• What this task involves:
Take the material below and output exactly the run of lines from the one containing "def refusal (o" down to the one containing "operations issued. -/", with both included.

• Data to process:
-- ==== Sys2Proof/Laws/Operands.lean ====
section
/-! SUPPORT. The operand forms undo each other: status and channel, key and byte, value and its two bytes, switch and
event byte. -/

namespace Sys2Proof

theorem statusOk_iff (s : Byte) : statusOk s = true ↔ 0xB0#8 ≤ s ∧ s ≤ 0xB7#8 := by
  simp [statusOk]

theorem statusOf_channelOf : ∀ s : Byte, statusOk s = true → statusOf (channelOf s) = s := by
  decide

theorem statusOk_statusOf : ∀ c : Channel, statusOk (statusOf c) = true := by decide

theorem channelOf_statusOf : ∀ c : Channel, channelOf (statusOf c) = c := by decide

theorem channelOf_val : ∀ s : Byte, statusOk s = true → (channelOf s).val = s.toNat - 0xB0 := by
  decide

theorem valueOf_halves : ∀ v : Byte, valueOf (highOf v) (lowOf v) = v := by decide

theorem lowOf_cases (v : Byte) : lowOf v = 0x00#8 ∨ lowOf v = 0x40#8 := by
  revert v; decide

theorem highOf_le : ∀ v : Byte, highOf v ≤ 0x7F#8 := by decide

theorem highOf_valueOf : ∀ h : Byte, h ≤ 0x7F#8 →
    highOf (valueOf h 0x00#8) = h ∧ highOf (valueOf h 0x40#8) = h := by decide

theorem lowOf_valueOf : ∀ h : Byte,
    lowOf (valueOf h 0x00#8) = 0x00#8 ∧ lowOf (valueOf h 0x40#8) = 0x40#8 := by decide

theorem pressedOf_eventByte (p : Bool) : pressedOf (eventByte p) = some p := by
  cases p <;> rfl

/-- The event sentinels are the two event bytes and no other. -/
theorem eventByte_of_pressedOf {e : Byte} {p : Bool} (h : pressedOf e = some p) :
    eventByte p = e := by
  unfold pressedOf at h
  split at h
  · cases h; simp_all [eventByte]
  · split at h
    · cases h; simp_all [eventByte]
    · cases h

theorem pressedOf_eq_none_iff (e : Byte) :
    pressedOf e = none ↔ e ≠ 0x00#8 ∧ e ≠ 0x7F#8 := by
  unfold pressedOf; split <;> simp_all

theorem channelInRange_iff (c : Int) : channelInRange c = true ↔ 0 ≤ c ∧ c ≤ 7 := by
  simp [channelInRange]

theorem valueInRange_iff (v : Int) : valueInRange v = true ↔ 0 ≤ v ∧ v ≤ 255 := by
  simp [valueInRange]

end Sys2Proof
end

--

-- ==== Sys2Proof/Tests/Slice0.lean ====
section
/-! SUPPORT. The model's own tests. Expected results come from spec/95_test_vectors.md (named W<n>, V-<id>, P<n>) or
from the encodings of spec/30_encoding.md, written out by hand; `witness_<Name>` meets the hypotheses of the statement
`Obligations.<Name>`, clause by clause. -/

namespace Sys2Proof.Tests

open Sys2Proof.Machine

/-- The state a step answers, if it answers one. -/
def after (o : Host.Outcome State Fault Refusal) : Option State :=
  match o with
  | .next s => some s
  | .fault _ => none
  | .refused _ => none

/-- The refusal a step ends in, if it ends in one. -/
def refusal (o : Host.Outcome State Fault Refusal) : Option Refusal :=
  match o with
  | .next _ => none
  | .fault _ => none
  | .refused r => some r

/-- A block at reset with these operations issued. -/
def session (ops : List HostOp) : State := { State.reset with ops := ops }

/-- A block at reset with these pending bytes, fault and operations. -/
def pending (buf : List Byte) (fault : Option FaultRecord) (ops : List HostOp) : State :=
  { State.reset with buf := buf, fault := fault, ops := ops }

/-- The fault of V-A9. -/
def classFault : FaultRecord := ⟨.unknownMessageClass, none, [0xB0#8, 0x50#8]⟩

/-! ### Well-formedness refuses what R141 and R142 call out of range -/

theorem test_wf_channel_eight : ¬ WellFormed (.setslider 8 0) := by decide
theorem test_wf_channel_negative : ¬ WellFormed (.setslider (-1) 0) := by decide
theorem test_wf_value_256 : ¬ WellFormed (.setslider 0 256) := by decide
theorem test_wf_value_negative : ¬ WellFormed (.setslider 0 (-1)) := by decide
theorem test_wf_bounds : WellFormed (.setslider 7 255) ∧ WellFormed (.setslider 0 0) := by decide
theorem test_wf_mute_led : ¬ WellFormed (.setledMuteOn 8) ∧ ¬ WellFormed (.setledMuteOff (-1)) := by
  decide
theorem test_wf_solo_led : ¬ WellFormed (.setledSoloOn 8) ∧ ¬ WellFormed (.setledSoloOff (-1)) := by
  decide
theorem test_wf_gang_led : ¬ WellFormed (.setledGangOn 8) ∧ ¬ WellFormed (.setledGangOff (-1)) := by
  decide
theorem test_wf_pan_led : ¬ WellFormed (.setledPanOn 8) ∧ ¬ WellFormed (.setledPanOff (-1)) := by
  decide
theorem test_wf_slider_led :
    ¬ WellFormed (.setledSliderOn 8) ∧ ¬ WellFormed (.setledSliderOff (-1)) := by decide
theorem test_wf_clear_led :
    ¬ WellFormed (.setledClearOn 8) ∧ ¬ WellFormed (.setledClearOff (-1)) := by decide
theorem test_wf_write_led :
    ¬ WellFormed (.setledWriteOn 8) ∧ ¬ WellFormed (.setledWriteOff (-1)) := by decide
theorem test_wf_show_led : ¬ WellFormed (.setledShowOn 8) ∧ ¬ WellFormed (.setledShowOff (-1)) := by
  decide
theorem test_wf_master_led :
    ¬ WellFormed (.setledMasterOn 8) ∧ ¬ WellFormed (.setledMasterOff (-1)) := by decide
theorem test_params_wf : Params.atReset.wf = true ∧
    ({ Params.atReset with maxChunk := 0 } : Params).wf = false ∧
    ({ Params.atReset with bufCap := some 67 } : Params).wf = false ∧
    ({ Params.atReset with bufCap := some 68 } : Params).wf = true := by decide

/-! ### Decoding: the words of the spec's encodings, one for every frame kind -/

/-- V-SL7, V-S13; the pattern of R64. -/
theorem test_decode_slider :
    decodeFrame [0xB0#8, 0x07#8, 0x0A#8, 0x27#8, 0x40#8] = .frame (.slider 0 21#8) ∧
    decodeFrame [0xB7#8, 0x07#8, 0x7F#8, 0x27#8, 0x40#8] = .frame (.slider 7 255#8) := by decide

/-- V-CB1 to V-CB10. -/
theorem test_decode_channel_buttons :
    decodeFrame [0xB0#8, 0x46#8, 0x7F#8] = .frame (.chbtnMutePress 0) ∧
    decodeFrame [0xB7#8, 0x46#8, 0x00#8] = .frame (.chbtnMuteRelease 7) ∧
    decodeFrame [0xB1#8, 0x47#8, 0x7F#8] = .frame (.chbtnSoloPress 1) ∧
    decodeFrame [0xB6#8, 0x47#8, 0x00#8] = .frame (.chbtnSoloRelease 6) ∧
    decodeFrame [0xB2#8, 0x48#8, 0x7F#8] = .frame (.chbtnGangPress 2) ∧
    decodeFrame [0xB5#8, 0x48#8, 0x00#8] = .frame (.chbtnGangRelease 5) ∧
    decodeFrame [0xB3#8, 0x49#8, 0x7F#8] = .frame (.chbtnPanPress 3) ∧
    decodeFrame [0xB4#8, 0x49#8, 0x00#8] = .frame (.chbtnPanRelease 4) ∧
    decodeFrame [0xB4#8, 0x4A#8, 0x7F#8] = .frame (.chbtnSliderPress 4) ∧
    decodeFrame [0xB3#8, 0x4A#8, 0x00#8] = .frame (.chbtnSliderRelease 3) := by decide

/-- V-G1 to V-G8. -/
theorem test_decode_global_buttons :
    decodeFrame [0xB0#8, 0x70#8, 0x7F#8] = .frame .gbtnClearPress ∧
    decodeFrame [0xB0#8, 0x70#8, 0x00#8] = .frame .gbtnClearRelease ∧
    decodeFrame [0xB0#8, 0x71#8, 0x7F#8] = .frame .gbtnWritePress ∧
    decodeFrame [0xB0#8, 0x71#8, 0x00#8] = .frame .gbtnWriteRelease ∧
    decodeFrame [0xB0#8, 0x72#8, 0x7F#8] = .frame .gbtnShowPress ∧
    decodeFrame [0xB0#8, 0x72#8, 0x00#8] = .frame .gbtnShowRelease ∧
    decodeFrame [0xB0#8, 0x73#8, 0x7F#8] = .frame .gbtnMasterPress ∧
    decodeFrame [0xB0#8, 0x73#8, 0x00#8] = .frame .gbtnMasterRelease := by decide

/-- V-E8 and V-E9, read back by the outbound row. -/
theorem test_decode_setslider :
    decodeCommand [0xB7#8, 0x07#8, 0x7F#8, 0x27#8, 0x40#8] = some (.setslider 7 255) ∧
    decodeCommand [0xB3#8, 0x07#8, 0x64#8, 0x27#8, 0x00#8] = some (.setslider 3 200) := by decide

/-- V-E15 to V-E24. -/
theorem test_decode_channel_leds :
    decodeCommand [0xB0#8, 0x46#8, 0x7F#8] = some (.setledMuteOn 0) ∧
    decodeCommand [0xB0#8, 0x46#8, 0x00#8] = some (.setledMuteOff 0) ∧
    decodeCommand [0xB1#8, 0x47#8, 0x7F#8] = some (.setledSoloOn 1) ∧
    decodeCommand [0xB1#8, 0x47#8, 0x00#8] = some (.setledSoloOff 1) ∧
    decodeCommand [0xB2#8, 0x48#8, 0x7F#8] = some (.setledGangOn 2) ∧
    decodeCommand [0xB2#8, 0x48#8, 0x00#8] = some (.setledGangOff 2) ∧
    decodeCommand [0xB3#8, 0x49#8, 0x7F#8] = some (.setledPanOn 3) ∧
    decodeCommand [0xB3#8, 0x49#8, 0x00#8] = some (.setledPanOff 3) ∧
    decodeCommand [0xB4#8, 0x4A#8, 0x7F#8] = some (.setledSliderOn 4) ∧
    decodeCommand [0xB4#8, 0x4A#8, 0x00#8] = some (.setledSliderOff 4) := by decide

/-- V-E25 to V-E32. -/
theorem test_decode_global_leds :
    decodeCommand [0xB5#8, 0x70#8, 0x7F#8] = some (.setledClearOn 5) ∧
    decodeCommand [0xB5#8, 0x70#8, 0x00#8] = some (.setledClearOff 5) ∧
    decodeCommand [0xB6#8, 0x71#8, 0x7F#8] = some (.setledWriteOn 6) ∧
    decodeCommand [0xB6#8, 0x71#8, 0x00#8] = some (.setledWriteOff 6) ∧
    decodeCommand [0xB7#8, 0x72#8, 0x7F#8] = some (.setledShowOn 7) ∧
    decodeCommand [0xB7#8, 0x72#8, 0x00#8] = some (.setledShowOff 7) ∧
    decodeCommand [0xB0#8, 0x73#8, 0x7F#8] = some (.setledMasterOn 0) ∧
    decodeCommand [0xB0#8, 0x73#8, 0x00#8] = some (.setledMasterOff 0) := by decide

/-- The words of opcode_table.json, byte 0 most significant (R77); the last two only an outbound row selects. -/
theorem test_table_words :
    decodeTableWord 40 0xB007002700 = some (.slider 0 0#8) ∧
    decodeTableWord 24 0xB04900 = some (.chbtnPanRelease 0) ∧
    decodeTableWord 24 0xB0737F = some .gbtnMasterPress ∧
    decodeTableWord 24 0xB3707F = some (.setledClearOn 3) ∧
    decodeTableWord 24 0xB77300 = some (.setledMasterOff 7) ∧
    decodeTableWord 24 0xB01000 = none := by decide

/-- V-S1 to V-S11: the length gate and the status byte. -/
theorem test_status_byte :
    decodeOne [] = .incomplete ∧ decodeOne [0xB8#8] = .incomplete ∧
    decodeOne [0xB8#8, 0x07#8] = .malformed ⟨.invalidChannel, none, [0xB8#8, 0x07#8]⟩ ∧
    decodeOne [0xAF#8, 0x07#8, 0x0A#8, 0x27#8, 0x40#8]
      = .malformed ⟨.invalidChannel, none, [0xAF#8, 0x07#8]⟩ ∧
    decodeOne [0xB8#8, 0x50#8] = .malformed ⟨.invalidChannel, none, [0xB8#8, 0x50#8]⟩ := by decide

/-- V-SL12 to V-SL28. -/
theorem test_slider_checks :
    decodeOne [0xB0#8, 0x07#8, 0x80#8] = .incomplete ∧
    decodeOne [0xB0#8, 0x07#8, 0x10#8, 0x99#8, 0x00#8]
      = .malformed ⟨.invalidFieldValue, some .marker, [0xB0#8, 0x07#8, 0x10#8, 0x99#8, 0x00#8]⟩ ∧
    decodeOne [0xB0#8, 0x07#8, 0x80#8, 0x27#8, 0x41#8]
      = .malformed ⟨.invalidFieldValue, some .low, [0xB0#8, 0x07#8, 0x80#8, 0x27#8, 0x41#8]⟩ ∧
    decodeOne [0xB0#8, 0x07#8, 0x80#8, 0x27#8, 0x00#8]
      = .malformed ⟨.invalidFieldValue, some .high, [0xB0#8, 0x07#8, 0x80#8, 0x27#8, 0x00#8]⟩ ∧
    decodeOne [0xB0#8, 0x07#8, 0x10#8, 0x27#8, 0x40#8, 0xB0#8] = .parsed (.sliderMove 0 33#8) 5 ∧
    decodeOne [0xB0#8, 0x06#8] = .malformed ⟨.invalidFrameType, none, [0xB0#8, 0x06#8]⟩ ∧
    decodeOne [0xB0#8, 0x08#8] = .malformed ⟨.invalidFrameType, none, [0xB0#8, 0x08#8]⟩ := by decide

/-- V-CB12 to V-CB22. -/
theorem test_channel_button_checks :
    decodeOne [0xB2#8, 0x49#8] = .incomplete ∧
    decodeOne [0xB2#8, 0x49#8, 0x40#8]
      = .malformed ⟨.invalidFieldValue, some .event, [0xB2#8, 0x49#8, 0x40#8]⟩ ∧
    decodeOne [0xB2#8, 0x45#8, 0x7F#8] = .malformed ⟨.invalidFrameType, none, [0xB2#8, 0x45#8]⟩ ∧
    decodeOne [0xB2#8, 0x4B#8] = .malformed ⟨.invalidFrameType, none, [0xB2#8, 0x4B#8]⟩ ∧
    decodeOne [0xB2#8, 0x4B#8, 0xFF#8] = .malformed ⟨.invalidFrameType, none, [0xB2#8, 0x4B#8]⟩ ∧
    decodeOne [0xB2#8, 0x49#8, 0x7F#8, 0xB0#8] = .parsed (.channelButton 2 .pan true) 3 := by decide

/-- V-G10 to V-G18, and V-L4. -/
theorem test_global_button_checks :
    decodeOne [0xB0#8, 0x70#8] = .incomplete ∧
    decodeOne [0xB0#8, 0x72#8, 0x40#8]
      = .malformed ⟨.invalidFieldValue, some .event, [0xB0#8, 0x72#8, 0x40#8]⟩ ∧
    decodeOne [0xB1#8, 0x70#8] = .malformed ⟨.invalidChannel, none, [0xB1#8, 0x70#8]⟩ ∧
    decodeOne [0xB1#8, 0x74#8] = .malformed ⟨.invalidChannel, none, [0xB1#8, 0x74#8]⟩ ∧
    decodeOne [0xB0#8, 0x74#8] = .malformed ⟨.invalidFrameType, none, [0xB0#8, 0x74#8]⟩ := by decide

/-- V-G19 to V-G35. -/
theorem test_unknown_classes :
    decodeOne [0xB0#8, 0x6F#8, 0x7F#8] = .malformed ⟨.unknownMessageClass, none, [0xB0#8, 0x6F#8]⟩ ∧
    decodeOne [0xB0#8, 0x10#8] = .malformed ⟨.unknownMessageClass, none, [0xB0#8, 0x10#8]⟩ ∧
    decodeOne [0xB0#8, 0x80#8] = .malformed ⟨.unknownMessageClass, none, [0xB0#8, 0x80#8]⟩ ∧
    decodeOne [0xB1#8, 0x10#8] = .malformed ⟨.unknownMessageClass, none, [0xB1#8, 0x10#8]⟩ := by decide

• Output below:
def refusal (o : Host.Outcome State Fault Refusal) : Option Refusal :=
  match o with
  | .next _ => none
  | .fault _ => none
  | .refused r => some r

/-- A block at reset with these operations issued. -/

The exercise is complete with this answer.